How I distinguish Marketing and Community

Marketing is how you get them in the door.

Community is their experience once they’re in the door.

If you’re building community, you’re giving members a sense of belonging and identity. You’re facilitating interactions between them and helping them form relationships. You’re creating an amazing customer experience.

So marketing goals might be:

  • Reach
  • Traffic
  • Signups
  • New customers created
  • Followers
  • Awareness

Community goals look more like:

  • Happiness (NPS)
  • Retention
  • Active users
  • Return customers
  • Referrals
  • Product feedback

Now imagine if you had someone doing marketing but being judged by community goals and metrics. Or the more common mistake of judging a community professional by marketing goals and metrics.

To make matters more difficult, many marketing metrics are possible to track immediately while community metrics can take much longer to truly track and understand. Therefore ROI is easier to show for marketing than it is for community.

Community and marketing working together

Obviously, like any other part of your team, community and marketing are connected. Your brand has a belief, a culture, an identity tied to it. It’s that identity and culture that often drives the culture of the community. It’s what binds members together.

Lyft is a great example of a company whose marketing, culture and community are very well aligned.

It’s not community vs marketing in a competition, though it might seem that way sometimes when they compete for resources within a company.
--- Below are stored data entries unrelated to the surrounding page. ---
/-- The launch of program P2's application, orig = 0xC00E. -/
theorem witness_LaunchReachesTheApplication :
    (let s : State := { block.launch 0xCFF#12 with flash := [(0x19FE, 0x0F#8), (0x19FF, 0xC3#8)] }
    s.cfg.Legal ∧ s.run = .launched s.cfg.trampWord ∧ s.cpu = some s.cfg.trampWord ∧
      Memory.read s.cfg.trampSlot s.flash = BitVec.ofNat 8 (trampValue s.cfg 0x0E#8 0xC0#8 % 256) ∧
      Memory.read (s.cfg.trampSlot + 1) s.flash = BitVec.ofNat 8 (trampValue s.cfg 0x0E#8 0xC0#8 / 256) ∧
      (origWord 0x0E#8 0xC0#8 + 1) % 4096 ≠ s.cfg.bootStart / 2) :=
  ⟨by decide, by decide, by decide, by decide, by decide, by decide⟩

theorem witness_ResetSetsTheTableR49 :
    ({ block.launch 0xCFF#12 with host := [.reset] } : State).host = .reset :: [] := rfl

theorem witness_EveryStepKeepsTheInvariant : block.Inv ∧ ∃ t, step block = .next t := ⟨block_inv, _, rfl⟩

/-- A step that erases the flash below BOOT_START. -/
theorem witness_BootloaderIsNeverWritten :
    (let s : State := atNack { block with flags := 0x05#8, flash := [(0x1A00, 0x00#8)] }
    s.Inv ∧ ∃ t, step s = .next t) :=
  ⟨inv_of_checks _ rfl (by decide) (by decide) (by decide) (by decide) (by decide), _, rfl⟩

/-- Page 0 full and ready, its first two staged bytes the entry jump (P2 before packet 7's NACK), in a build that erases and in a
write-only build, over an erased word and over one that is not; and a step whose turn is a reset. -/
theorem witness_ResetVectorIsNeverCommittedVerbatim :
    (∀ c ∈ [Config.reference, writeOnlyBuild], ∀ m ∈ [[], [(0, 0x0F#8)]],
      (let u : State := atNack { staged 0#16 64#8 0x10#8 (blockOf c) with
        stage := 0xFF#8 :: 0xCC#8 :: List.replicate 62 0x10#8, flash := m }
      ∃ t, Delivered u u ∧ u.Inv ∧ u.VectorStaged ∧ u.cfg.autoPageAddr = true ∧ step u = .next t ∧ u.Runs ∧ u.NackArm ∧
        initialized u = true ∧ u.flag .exitToApp = false ∧ u.flag .deleteFlash = false ∧ ready u = true ∧
        u.pageAddress = 0#16)) ∧
      ∃ t, step ({ block with host := [.reset] } : State) = .next t := by
  refine ⟨fun c hc m hm => ?_, _, rfl⟩
  simp only [List.mem_cons, List.not_mem_nil, or_false] at hc hm
  rcases hc with rfl | rfl <;> rcases hm with rfl | rfl <;>
    exact ⟨_, rfl, inv_of_checks _ rfl (by decide) (by decide) (by decide) (by decide) (by decide),
      fun _ => ⟨by decide, by decide, by decide⟩, by decide, rfl, ⟨rfl, rfl, rfl⟩,
      ⟨⟨rfl, rfl, rfl⟩, rfl, by decide⟩, by decide, by decide, by decide, by decide, by decide⟩

/-- V22's 17 bytes, one more than RX holds, to the own address; and a broadcast. -/
theorem witness_WriteTransactionFillsRx :
    (let s : State := { block with host := writeTurns 0x16#8 (List.replicate 17 0x77#8) ++ [] }
    s.Inv ∧ s.Runs ∧ s.NoAutoLaunch ∧ idle s = true ∧ isWrite s.cfg 0x16#8 = true) ∧
      isWrite Config.reference 0x00#8 = true :=
  ⟨⟨inv_of_checks _ rfl (by decide) (by decide) (by decide) (by decide) (by decide), ⟨rfl, rfl, rfl⟩, .inl (by decide),
    by decide, by decide⟩, by decide⟩

/-- V42: the second Get-Version, read to its last byte. -/
theorem witness_ReadTransactionSendsTheReply :
    (let s : State := { withFrame [0x41#8] block with host := readTransaction (block.cfg.ownAddr ++ 1#1) 11 ++ [] }
    ∃ v, s.Inv ∧ s.Runs ∧ initialized s = true ∧ idle s = true ∧
      decode s.cfg .frame s.frame = .ok .getVersion ∧ exec .getVersion s.flushTx.drainRx = .next v ∧
      11 + 1 = v.txBytes.length ∧ v.flag .exitToApp = false ∧ v.flag .deleteFlash = false ∧ ready v = false) :=
  ⟨_, inv_of_checks _ rfl (by decide) (by decide) (by decide) (by decide) (by decide), ⟨rfl, rfl, rfl⟩, by decide,
    by decide, by decide, rfl, by decide, by decide, by decide, by decide⟩

end Sys2Proof.Tests
end

section
/-! PROOFS. The statements of the state's family (10_state.md): the power-up state, the invariant, the bootloader region and
the reset-vector page. Each is read off `step_inv_cases`, the step as seen from a state with the invariant. -/

namespace Sys2Proof.Machine

open Sys2Proof

/-! ## The power-up state (R49) -/

/-- A reset state of a legal build meets the invariant, whatever its free bytes are (R49). -/
theorem inv_resetWith {c : Config} {flash : Memory} {d : Draw} {scl hostSda : Bool} {draws : Nat} {host : List Turn}
    {seen : List Bool} (hc : c.Legal) (hw : Memory.wf flash = true) (hb : Memory.Below c.flashBytes flash)
    (hs : d.stage.length = c.pageSize) (hr : d.rxBuf.length = c.rxCap) (ht : d.txBuf.length = c.txCap) :
    (State.resetWith c flash d scl hostSda draws host seen).Inv where
  legal := hc
  flash_wf := hw
  flash_below := hb
  page_aligned := BitVec.zero_and
  page_index := Nat.zero_le _
  stage_length := hs
  rx_wf := Ring.wf_empty (isPow2_pos hc.rxCap.1) hr
  tx_wf := Ring.wf_empty (isPow2_pos hc.txCap.1) ht
  flags_reserved := BitVec.zero_ushiftRight
  slow_idle := fun _ => rfl
  unarmed := fun _ => ⟨rfl, rfl, rfl⟩
  interrupts_off := rfl
  launch_target := fun _ hw => nomatch hw
  bits_counted := fun _ => by show 0 < 8; decide

theorem reference_legal : Config.reference.Legal := by decide

/-- Nothing is staged while pageIndex and pageAddress are 0 (R47 item 4). -/
theorem vectorStaged_of_zero {s : State} (hp : s.pageAddress = 0#16) (hi : s.pageIndex = 0#8) : s.VectorStaged := by
  intro _
  rw [hp, hi]
  exact ⟨Nat.zero_le _, fun _ h => absurd h (by decide), fun _ h => absurd h (by decide)⟩

/-! ## A step from a state with the invariant -/

/-- The CPU's arrival at a word is the reset, or only moves the CPU (R291). -/
theorem arrive_cases (s : State) (w : WordAddr) : s.arrive w = s.boot ∨ s.arrive w = { s with cpu := some w } := by
  unfold State.arrive
  split
  · exact .inl rfl
  · exact .inr rfl
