-- ==== Sys2Proof/Machine/Core.lean ====
section
/-! DEFINITION. The machine as the host runs it. -/

def Sys2Proof.core : Host.Core := { State := Sys2Proof.Machine.State, Fault := Sys2Proof.Machine.Fault, Refusal := Sys2Proof.Machine.Refusal, step := Sys2Proof.Machine.step, reset := Sys2Proof.Machine.State.reset }
end

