-- ==== Sys2Proof/Tests/Slice0.lean ====
section
/-! SUPPORT. Tests: ill-formed terms refused, words written out from the spec decoded, the vectors of
`95_test_vectors.md` one step each, and for every statement with hypotheses a witness that meets them. Every expected
value is the spec's (the vector or rule is named), never the model's own answer. -/

namespace Sys2Proof.Tests
open Sys2Proof.Machine

/-- The state after `RX*` of some bytes from reset ("Before is reached from reset by the `RX*` prefix shown"). -/
def st (bs : List Byte) : State :=
  match rxBytes bs State.reset with
  | .ok s => s
  | .error _ => State.reset

/-- The datapath registers as the vectors write them: `PHASE N CLASS ID LEN CK_A CK_B`. -/
structure Line where
  phase : Phase
  n : Nat
  cls : Byte
  id : Byte
  len : Half
  ckA : Byte
  ckB : Byte
  deriving DecidableEq, Repr

/-- The datapath registers of a next state. -/
def regs : Host.Outcome State Fault Refusal → Option Line
  | .next s => some ⟨s.phase, s.n, s.cls, s.id, s.len, s.ckA, s.ckB⟩
  | .fault _ => none
  | .refused _ => none

/-- `BUF` of a next state. -/
def held : Host.Outcome State Fault Refusal → Option (List Byte)
  | .next s => some (bufBytes s)
  | .fault _ => none
  | .refused _ => none

/-- `FRAME CKERR OVSZ SKIP ABORT` of a next state. -/
def counts : Host.Outcome State Fault Refusal → Option (List Word)
  | .next s => some [s.frameCnt, s.ckerrCnt, s.ovszCnt, s.skipCnt, s.abortCnt]
  | .fault _ => none
  | .refused _ => none

/-- `EVQ` of a next state. -/
def events : Host.Outcome State Fault Refusal → Option (List Event)
  | .next s => some s.evq
  | .fault _ => none
  | .refused _ => none

/-- `TXQ` of a next state. -/
def sent : Host.Outcome State Fault Refusal → Option (List Byte)
  | .next s => some s.txq
  | .fault _ => none
  | .refused _ => none

/-- The value an `RD` returned. -/
def returned : Host.Outcome State Fault Refusal → Option Word
  | .next s => s.rdq.getLast?
  | .fault _ => none
  | .refused _ => none

/-- The hunting line of a vector: `PHASE=HUNT1 N=0 CLASS=00 ID=00 LEN=0000 CK=(00,00)`. -/
def hunting : Option Line := some ⟨.hunt1, 0, 0, 0, 0, 0, 0⟩

/-- A block built with `MAX_LEN = 2` (program P7). -/
def small : State := { State.reset with cfg := { maxLen := 2#16 } }

/-! ## Ill-formed terms are refused -/

theorem test_wf_skip : WellFormed (.skip 0xB5) = false := by decide
theorem test_wf_desync_sync2 : WellFormed (.desync 0x62) = false := by decide
theorem test_wf_desync_sync1 : WellFormed (.desync 0xB5) = false := by decide
theorem test_wf_frame_too_long (p : List Byte) (h : p.length = 65536) : WellFormed (.frame 1 2 p 3 4) = false := by
  simp [WellFormed, maxPayload, h]
theorem test_wf_frame_ack_shape : WellFormed (.frame 5 1 [6, 0x8A] 0x98 0xC1) = false := by decide
theorem test_wf_frame_nak_shape : WellFormed (.frame 5 0 [6, 0x8A] 0x97 0xBC) = false := by decide
theorem test_wf_rd_number : WellFormed (.rd 4294967296) = false := by decide
theorem test_wf_wr_number : WellFormed (.wr 4294967296 0) = false := by decide

/-! ## Decoding: words written out from the spec -/

/-- Rows `HUNT1` and `HUNT2` of R94: `B5` = 1011_0101, `62` = 0110_0010. -/
theorem test_decode_hunting :
    decode .hunt1 ⟨.rxByte, [0b10110101]⟩ = .ok .sync1 ∧ decode .hunt1 ⟨.rxByte, [0b01100010]⟩ = .ok (.skip 0x62) ∧
    decode .hunt2 ⟨.rxByte, [0b01100010]⟩ = .ok .sync2 ∧ decode .hunt2 ⟨.rxByte, [0b10110101]⟩ = .ok .resync1 ∧
    decode .hunt2 ⟨.rxByte, [0]⟩ = .ok (.desync 0) := by refine ⟨?_, ?_, ?_, ?_, ?_⟩ <;> rfl

/-- The other seven rows of R94: "Outside the sync hunt the byte value never selects the operation". -/
theorem test_decode_inside_a_candidate :
    decode .cls ⟨.rxByte, [0xB5]⟩ = .ok (.cls 0xB5) ∧ decode .id ⟨.rxByte, [0xB5]⟩ = .ok (.idb 0xB5) ∧
    decode .lenLo ⟨.rxByte, [0xB5]⟩ = .ok (.lenl 0xB5) ∧ decode .lenHi ⟨.rxByte, [0xB5]⟩ = .ok (.lenh 0xB5) ∧
    decode .payload ⟨.rxByte, [0xB5]⟩ = .ok (.payl 0xB5) ∧ decode .ckA ⟨.rxByte, [0xB5]⟩ = .ok (.cka 0xB5) ∧
    decode .ckB ⟨.rxByte, [0xB5]⟩ = .ok (.ckb 0xB5) := by refine ⟨?_, ?_, ?_, ?_, ?_, ?_, ?_⟩ <;> rfl

/-- V17, V18, V19, V20: frames on the wire; a truncated one and a wrong marker are not frames. -/
theorem test_decode_wire :
    decode .hunt1 ⟨.wire, [0xB5, 0x62, 5, 1, 2, 0, 6, 0x8A, 0x98, 0xC1]⟩ = .ok (.ackAck 6 0x8A 0x98 0xC1) ∧
    decode .hunt1 ⟨.wire, [0xB5, 0x62, 5, 0, 2, 0, 6, 0x8A, 0x97, 0xBC]⟩ = .ok (.ackNak 6 0x8A 0x97 0xBC) ∧
    decode .hunt1 ⟨.wire, [0xB5, 0x62, 0x0A, 4, 0, 0, 0x0E, 0x34]⟩ = .ok (.frame 0x0A 4 [] 0x0E 0x34) ∧
    decode .hunt1 ⟨.wire, [0xB5, 0x62, 0xFF, 0xFF, 1, 0, 0xFF, 0xFE, 0xF9]⟩ = .ok (.frame 0xFF 0xFF [0xFF] 0xFE 0xF9) ∧
    decode .hunt1 ⟨.wire, [0xB5, 0x62, 0x0A, 4, 1, 0, 0x0E, 0x34]⟩ = .error .notAFrame ∧
    decode .hunt1 ⟨.wire, [0x62, 0xB5, 0x0A, 4, 0, 0, 0x0E, 0x34]⟩ = .error .notAFrame := by
  refine ⟨?_, ?_, ?_, ?_, ?_, ?_⟩ <;> rfl

/-- R45 and R95: bit 0 `FLUSH`, bit 1 `ABORT`, both `FLUSH` (R174), neither nothing, bits 31..2 ignored. -/
theorem test_decode_cmd :
    decode .hunt1 ⟨.cmd, [1, 0, 0, 0]⟩ = .ok .flush ∧ decode .hunt1 ⟨.cmd, [0b10, 0, 0, 0]⟩ = .ok .abort ∧
    decode .hunt1 ⟨.cmd, [0b11, 0, 0, 0]⟩ = .ok .flush ∧ decode .hunt1 ⟨.cmd, [0xFE, 0xFF, 0xFF, 0xFF]⟩ = .ok .abort ∧
    decode .hunt1 ⟨.cmd, [0xFC, 0xFF, 0xFF, 0xFF]⟩ = .ok (.wr 9 0xFFFFFFFC) := by
  refine ⟨?_, ?_, ?_, ?_, ?_⟩ <;> rfl

/-- The host and port layouts of log entry 2, register and value least significant byte first. -/
theorem test_decode_ports :
    decode .hunt1 ⟨.hostRead, [10, 0, 0, 0]⟩ = .ok (.rd 10) ∧ decode .hunt1 ⟨.hostRead, [0, 1, 0, 0]⟩ = .ok (.rd 256) ∧
    decode .hunt1 ⟨.hostWrite, [9, 0, 0, 0, 2, 0, 0, 0x80]⟩ = .ok (.wr 9 0x80000002) ∧
    decode .hunt1 ⟨.encode, [5, 1, 6, 0x8A]⟩ = .ok (.encode 5 1 [6, 0x8A]) ∧
    decode .ckB ⟨.rx, [0x24]⟩ = .ok (.rx 0x24) ∧ decode .ckB ⟨.reset, []⟩ = .ok .reset := by
  refine ⟨?_, ?_, ?_, ?_, ?_, ?_⟩ <;> rfl

theorem test_decode_rejects_by_name :
    decode .hunt1 ⟨.rxByte, []⟩ = .error .rxByteCount ∧ decode .hunt1 ⟨.hostRead, [1]⟩ = .error .hostReadLayout ∧
    decode .hunt1 ⟨.hostWrite, [1]⟩ = .error .hostWriteLayout ∧ decode .hunt1 ⟨.cmd, [1]⟩ = .error .cmdLayout ∧
    decode .hunt1 ⟨.encode, [1]⟩ = .error .encodeLayout ∧ decode .hunt1 ⟨.reset, [1]⟩ = .error .resetLayout := by
  refine ⟨?_, ?_, ?_, ?_, ?_, ?_⟩ <;> rfl

/-- The table's own words (log entry 3). -/
theorem test_table_words :
    decodeTableWord 8 0xB5 = some .sync1 ∧ decodeTableWord 8 0x62 = some .sync2 ∧
    decodeTableWord 8 0x24 = some (.skip 0x24) ∧ decodeTableWord 8 1 = some .flush ∧
    decodeTableWord 8 2 = some .abort ∧ decodeTableWord 32 1 = some .flush ∧ decodeTableWord 32 2 = some .abort ∧
    decodeTableWord 16 0x1B5 = some .resync1 ∧ decodeTableWord 16 0x8C1 = some (.ckb 0xC1) ∧
    decodeTableWord 64 0x340E0000040A62B5 = some (.frame 0x0A 4 [] 0x0E 0x34) := by
  refine ⟨?_, ?_, ?_, ?_, ?_, ?_, ?_, ?_, ?_, ?_⟩ <;> rfl

/-- A table word placed is what the next step runs, here `FLUSH`, and `SYNC2` after the `B5` it needs (R124). -/
theorem test_with_fetch_word :
    (counts (step ((st [0xB5]).withFetchWord 8 1)) = some [0, 0, 0, 1, 0]) ∧
    (held (step (State.reset.withFetchWord 8 0x62)) = some [0xB5, 0x62]) := by decide

/-! ## One step per vector -/

/-- V33 and V34. -/
theorem test_skip : regs (exec (.skip 0x24) State.reset) = hunting ∧
    counts (exec (.skip 0x62) State.reset) = some [0, 0, 0, 1, 0] := by decide

/-- V35. -/
theorem test_sync1 : regs (exec .sync1 State.reset) = some ⟨.hunt2, 1, 0, 0, 0, 0, 0⟩ ∧
    held (exec .sync1 State.reset) = some [0xB5] := by decide

/-- V36. -/
theorem test_sync2 : regs (exec .sync2 (st [0xB5])) = some ⟨.cls, 2, 0, 0, 0, 0, 0⟩ ∧
    held (exec .sync2 (st [0xB5])) = some [0xB5, 0x62] := by decide

/-- V37. -/
theorem test_resync1 : regs (exec .resync1 (st [0xB5])) = some ⟨.hunt2, 1, 0, 0, 0, 0, 0⟩ ∧
    counts (exec .resync1 (st [0xB5])) = some [0, 0, 0, 1, 0] := by decide

/-- V38. -/
theorem test_desync : regs (exec (.desync 0) (st [0xB5])) = hunting ∧
    counts (exec (.desync 0) (st [0xB5])) = some [0, 0, 0, 2, 0] := by decide

/-- V99: `DESYNC` bumps by 2 from `FFFFFFFE`. -/
theorem test_desync_saturates :
    counts (exec (.desync 0) { st [0xB5] with skipCnt := 0xFFFFFFFE }) = some [0, 0, 0, 0xFFFFFFFF, 0] := by decide
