/-- Any number of turns of the host leave a busy block as one dropped write does, if not as it was. -/
theorem run_host_of_busy {s : State} {n : Nat} {ts : List Turn} (hs : s.sched = List.replicate n .host ++ ts)
    (hb : s.blk.busy = true) :
    ∃ t, Host.Core.run Sys2Proof.core n s = .next t ∧ t.sched = ts ∧
      (t.blk = s.blk ∨ t.blk = dropBusyWrite s.blk) := by
  induction n generalizing s with
  | zero => exact ⟨s, rfl, hs, .inl rfl⟩
  | succ n ih =>
    obtain ⟨u, hstep, hsched, hu⟩ := step_host_of_busy hs hb
    have hbu : u.blk.busy = true := by obtain h | h := hu <;> rw [h] <;> exact hb
    obtain ⟨t, hrun, hsched', ht⟩ := ih hsched hbu
    refine ⟨t, (run_succ n hstep).trans hrun, hsched', ?_⟩
    obtain h | h := hu <;> rw [h] at ht
    · exact ht
    · exact .inr (ht.elim id id)

/-- The engine's turn commits a command that was accepted (R125). -/
theorem step_commit {s : State} {i : Instr} {ts : List Turn} (hs : s.sched = .engine :: ts) (hb : s.blk.busy = true)
    (hi : decodeCmd s.blk.pend = .instr i) (ha : acceptable i s.blk = true) :
    step s = .next { s with sched := ts, blk := finish (commandBlock i s.blk) } := by
  rw [engineStepRunsPendingCommand s i ts (.inl hs) hb hi]
  exact exec_acceptable i _ (decodeCmd_isCommand _ _ hi) ha

/-- Settles O53: the turns of the host drop writes, and a dropped write does not reach the commit. -/
theorem resultsIndependentOfLatency : Obligations.ResultsIndependentOfLatency := by
  intro s n ts hinv hb hs
  obtain ⟨i, hi, ha⟩ := hinv.pending hb
  obtain ⟨v, hrun, hsched, hv⟩ := run_host_of_busy hs hb
  have accepted : v.blk.busy = true ∧ decodeCmd v.blk.pend = .instr i ∧ acceptable i v.blk = true := by
    obtain h | h := hv <;> rw [h] <;> exact ⟨hb, hi, (acceptable_congr i rfl rfl).trans ha⟩
  obtain ⟨hbv, hiv, hav⟩ := accepted
  have late := step_commit hsched hbv hiv hav
  refine ⟨_, _, (run_add 1 hrun).trans (run_succ 0 late), step_commit rfl hb hi ha, ?_⟩
  obtain h | h := hv <;> rw [h]
  case' inr => rw [commandBlock_dropBusyWrite]
  all_goals exact ⟨⟨rfl, rfl, rfl, rfl, rfl⟩, ⟨rfl, rfl, rfl, rfl, rfl, rfl, rfl⟩, rfl, rfl⟩

end Sys2Proof.Machine
end

section
/-! SUPPORT. The family of spec/41_dewhitener.md: the bits of the whitening mask, and the statement about the window. -/

namespace Sys2Proof.Machine

/-- The whitening mask has bits 7, 5, 3 and 1 set and no other (R8, R151). -/
theorem whitenMask_getLsbD : ∀ k : Fin 8, Config.whitenMask.getLsbD k = decide (k.val % 2 = 1) := by decide

/-- De-whitening inverts bits 7, 5, 3 and 1 and keeps the others (R151). -/
theorem dewhiten_getLsbD (v : Byte) (k : Fin 8) :
    (v ^^^ 0xAA).getLsbD k = (v.getLsbD k ^^ decide (k.val % 2 = 1)) := by
  rw [BitVec.getLsbD_xor, ← whitenMask_getLsbD]

/-- Settles O27: the window is the payload XOR the mask, whose odd bits are set, and XOR with a mask undoes itself. -/
theorem dewhiteningIsInvolutiveView : Obligations.DewhiteningIsInvolutiveView := by
  refine ⟨fun b i => ?_, dewhiten_dewhiten⟩
  have window : memRead (BitVec.ofNat 8 (0x20 + i)) b = memRead (BitVec.ofNat 8 i) b ^^^ 0xAA := by
    rw [memRead_dw, memRead_payload]
  refine ⟨window, fun k => ?_⟩
  rw [window, dewhiten_getLsbD]

end Sys2Proof.Machine
end

section
/-! SUPPORT. The family of spec/42_digest.md: the LFSR step, the laws of the digest, DIGEST and LSTEP, and the
detection of a single flipped bit. -/

namespace Sys2Proof.Machine

open Sys2Proof.Safety

/-! ### The LFSR step -/

theorem lfsrStep_of_odd {k : Word16} (g : Word16) (h : k.getLsbD 0 = true) : lfsrStep k g = (k >>> 1) ^^^ g :=
  if_pos h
Do you focus more on adding more customers or on improving the experience of your existing customers? It’s a question every business has to answer at different points in its lifetime.

Community and marketing can even overlap in a few places…

  • You can find ambassadors from within your community to participate in an ambassador campaign, getting more people in the door
  • Word of Mouth, or referral marketing can be improved by creating a customer community and encouraging them to refer others
  • Your community can contribute content or stories that you can use for marketing
  • Marketing and community can both be used to give people a sense of identity tied to a brand

It’s also true that you can have one person do both marketing and community. For early stage startups with small teams, it’s not uncommon for a single person to take on multiple roles.

What’s important is that you realize they are different roles with different goals and different metrics. Even if it’s one person doing it. Even if you call it Community Management.

I’m excited for the day when I no longer have to have this conversation and write these posts. The good news is I think we’re getting closer. As I see more and more companies hiring for true community roles, it’s clear that companies are starting to get it.